> [Task objective]
Please reproduce verbatim the lines below, from the first through the one with "not name is".
------ Source material ------
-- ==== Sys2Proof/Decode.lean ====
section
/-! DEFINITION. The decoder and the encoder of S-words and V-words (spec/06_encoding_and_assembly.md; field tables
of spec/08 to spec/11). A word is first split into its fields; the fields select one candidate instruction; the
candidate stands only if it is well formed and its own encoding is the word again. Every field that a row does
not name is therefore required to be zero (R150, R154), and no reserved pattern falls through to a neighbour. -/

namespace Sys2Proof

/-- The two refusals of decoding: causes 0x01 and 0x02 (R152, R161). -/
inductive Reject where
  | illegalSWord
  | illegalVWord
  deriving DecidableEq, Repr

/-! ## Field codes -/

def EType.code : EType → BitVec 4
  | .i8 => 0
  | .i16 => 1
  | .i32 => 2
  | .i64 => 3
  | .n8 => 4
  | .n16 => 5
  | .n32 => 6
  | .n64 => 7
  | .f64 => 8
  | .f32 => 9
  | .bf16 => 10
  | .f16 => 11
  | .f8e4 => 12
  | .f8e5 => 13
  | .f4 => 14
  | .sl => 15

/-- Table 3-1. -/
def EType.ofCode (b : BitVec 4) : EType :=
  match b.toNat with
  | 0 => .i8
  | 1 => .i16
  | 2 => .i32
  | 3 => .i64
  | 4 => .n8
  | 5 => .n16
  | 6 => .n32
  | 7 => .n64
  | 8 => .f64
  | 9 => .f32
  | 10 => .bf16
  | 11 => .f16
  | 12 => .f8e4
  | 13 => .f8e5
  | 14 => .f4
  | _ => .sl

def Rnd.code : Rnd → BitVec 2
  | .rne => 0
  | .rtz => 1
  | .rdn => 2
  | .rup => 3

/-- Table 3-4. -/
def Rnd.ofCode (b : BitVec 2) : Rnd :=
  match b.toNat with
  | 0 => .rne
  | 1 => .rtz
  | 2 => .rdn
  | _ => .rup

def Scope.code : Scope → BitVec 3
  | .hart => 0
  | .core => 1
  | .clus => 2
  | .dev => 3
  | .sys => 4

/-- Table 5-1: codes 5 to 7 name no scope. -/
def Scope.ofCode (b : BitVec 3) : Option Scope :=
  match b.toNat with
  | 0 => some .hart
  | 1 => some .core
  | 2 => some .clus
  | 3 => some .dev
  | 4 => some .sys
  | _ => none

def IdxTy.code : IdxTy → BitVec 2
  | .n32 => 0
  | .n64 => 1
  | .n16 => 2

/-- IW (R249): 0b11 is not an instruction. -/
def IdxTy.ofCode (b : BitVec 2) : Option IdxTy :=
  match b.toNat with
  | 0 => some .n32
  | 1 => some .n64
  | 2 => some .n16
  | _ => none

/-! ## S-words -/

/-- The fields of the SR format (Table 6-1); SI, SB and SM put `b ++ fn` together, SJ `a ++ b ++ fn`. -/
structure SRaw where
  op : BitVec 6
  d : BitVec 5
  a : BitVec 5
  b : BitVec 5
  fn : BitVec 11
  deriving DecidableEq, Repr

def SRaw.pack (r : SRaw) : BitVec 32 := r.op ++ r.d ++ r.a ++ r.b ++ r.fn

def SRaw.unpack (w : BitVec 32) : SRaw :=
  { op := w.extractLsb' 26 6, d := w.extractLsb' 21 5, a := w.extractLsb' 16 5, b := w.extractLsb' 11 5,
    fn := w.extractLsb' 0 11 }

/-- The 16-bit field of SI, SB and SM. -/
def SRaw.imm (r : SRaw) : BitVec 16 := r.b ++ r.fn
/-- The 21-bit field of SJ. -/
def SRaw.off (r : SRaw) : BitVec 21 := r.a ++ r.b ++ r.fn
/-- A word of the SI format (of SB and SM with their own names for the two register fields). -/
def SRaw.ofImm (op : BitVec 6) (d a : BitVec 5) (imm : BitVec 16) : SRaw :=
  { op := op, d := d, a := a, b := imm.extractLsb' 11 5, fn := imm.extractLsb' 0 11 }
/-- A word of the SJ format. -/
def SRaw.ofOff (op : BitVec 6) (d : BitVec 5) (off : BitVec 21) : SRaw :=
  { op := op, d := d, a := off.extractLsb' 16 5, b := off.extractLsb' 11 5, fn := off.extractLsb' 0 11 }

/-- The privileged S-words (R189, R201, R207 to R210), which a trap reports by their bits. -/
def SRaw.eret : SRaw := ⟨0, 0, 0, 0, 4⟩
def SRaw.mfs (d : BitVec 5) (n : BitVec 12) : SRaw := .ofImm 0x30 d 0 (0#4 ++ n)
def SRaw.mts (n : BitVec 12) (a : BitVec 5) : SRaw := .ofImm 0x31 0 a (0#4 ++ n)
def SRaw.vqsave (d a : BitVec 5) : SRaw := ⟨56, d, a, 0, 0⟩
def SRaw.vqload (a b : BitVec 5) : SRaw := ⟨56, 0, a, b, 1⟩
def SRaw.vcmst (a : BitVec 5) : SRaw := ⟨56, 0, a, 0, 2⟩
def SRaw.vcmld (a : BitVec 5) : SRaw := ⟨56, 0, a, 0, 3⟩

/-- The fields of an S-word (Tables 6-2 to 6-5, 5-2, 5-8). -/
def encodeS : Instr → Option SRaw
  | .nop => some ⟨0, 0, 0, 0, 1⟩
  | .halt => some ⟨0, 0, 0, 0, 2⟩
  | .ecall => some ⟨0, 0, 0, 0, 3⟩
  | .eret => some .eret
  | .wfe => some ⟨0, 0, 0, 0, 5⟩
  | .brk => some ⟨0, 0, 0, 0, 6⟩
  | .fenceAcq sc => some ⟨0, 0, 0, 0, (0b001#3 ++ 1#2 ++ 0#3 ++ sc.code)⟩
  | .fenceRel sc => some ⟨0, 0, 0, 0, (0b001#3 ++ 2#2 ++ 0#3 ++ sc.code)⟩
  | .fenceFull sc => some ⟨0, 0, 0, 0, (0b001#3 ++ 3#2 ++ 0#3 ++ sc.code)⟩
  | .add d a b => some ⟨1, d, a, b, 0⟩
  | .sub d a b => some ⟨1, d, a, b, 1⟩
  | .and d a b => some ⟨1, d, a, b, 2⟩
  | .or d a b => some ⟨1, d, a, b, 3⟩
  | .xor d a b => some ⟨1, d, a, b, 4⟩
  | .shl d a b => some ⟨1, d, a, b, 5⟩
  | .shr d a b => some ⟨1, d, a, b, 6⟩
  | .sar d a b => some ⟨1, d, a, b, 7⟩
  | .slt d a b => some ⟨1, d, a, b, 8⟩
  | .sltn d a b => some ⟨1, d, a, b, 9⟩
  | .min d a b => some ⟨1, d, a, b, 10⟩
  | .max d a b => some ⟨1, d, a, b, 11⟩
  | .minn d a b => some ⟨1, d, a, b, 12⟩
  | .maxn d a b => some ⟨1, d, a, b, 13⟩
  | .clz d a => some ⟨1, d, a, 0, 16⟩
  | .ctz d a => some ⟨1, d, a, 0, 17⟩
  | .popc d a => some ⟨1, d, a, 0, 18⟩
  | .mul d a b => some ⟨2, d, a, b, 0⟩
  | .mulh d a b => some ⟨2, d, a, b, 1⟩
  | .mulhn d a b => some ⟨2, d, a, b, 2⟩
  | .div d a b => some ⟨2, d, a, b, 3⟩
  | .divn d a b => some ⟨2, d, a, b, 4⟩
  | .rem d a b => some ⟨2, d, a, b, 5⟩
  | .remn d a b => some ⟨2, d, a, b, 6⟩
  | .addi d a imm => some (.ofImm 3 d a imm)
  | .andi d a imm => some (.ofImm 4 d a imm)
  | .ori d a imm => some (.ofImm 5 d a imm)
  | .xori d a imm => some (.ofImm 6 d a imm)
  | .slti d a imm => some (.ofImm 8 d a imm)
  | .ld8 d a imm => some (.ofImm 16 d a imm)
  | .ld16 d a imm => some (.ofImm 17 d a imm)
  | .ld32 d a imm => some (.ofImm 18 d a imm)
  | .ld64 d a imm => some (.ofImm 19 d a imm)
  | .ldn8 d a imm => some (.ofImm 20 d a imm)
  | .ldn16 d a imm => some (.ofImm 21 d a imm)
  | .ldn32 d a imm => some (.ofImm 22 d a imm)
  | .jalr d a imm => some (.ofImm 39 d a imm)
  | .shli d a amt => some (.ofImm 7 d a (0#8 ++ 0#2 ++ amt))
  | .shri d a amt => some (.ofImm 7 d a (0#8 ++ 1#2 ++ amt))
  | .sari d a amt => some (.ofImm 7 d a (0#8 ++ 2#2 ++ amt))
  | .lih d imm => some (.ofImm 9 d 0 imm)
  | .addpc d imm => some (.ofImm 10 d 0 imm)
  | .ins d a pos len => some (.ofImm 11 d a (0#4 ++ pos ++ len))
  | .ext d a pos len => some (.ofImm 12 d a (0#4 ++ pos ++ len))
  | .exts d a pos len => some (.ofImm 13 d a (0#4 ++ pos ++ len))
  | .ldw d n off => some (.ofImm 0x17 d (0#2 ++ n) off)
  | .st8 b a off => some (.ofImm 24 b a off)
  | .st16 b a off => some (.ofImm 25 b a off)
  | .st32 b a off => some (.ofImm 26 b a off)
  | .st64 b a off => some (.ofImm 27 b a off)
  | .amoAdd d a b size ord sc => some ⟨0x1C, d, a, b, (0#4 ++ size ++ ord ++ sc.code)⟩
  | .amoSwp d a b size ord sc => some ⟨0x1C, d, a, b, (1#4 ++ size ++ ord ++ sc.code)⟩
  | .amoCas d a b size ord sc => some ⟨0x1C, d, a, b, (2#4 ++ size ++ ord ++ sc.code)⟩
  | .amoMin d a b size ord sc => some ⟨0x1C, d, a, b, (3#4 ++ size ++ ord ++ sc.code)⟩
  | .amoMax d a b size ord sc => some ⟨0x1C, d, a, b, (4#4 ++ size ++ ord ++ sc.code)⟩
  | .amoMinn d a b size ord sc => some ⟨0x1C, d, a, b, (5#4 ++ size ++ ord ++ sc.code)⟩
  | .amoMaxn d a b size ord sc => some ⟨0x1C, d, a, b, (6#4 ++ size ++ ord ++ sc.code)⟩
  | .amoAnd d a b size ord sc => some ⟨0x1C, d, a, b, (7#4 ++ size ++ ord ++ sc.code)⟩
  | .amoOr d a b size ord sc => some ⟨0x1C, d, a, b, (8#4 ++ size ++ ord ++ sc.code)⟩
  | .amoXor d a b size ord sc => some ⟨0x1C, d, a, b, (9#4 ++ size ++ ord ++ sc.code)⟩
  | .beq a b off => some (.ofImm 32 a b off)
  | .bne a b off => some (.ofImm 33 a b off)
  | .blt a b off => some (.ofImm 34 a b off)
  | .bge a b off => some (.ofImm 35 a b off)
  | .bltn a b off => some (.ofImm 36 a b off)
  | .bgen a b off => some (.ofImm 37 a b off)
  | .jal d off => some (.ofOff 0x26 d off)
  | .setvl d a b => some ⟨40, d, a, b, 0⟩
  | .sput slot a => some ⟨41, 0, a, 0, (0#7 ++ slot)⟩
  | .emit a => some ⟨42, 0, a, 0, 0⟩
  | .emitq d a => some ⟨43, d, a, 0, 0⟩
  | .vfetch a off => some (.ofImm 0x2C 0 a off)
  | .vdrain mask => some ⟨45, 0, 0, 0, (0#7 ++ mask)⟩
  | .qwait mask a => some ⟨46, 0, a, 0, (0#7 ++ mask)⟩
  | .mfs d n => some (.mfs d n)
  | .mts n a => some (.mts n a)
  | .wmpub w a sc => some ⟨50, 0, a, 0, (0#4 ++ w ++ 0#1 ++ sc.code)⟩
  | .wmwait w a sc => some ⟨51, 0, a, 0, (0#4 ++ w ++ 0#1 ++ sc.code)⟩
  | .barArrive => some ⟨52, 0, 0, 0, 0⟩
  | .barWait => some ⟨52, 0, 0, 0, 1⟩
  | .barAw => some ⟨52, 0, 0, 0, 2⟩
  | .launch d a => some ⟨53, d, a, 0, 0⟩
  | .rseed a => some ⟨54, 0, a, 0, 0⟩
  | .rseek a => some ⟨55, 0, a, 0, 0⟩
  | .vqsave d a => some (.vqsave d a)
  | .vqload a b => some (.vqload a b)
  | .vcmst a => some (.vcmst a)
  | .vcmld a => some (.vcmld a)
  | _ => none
------
> [Task solution]
-- ==== Sys2Proof/Decode.lean ====
section
/-! DEFINITION. The decoder and the encoder of S-words and V-words (spec/06_encoding_and_assembly.md; field tables
of spec/08 to spec/11). A word is first split into its fields; the fields select one candidate instruction; the
candidate stands only if it is well formed and its own encoding is the word again. Every field that a row does
not name is therefore required to be zero (R150, R154), and no reserved pattern falls through to a neighbour. -/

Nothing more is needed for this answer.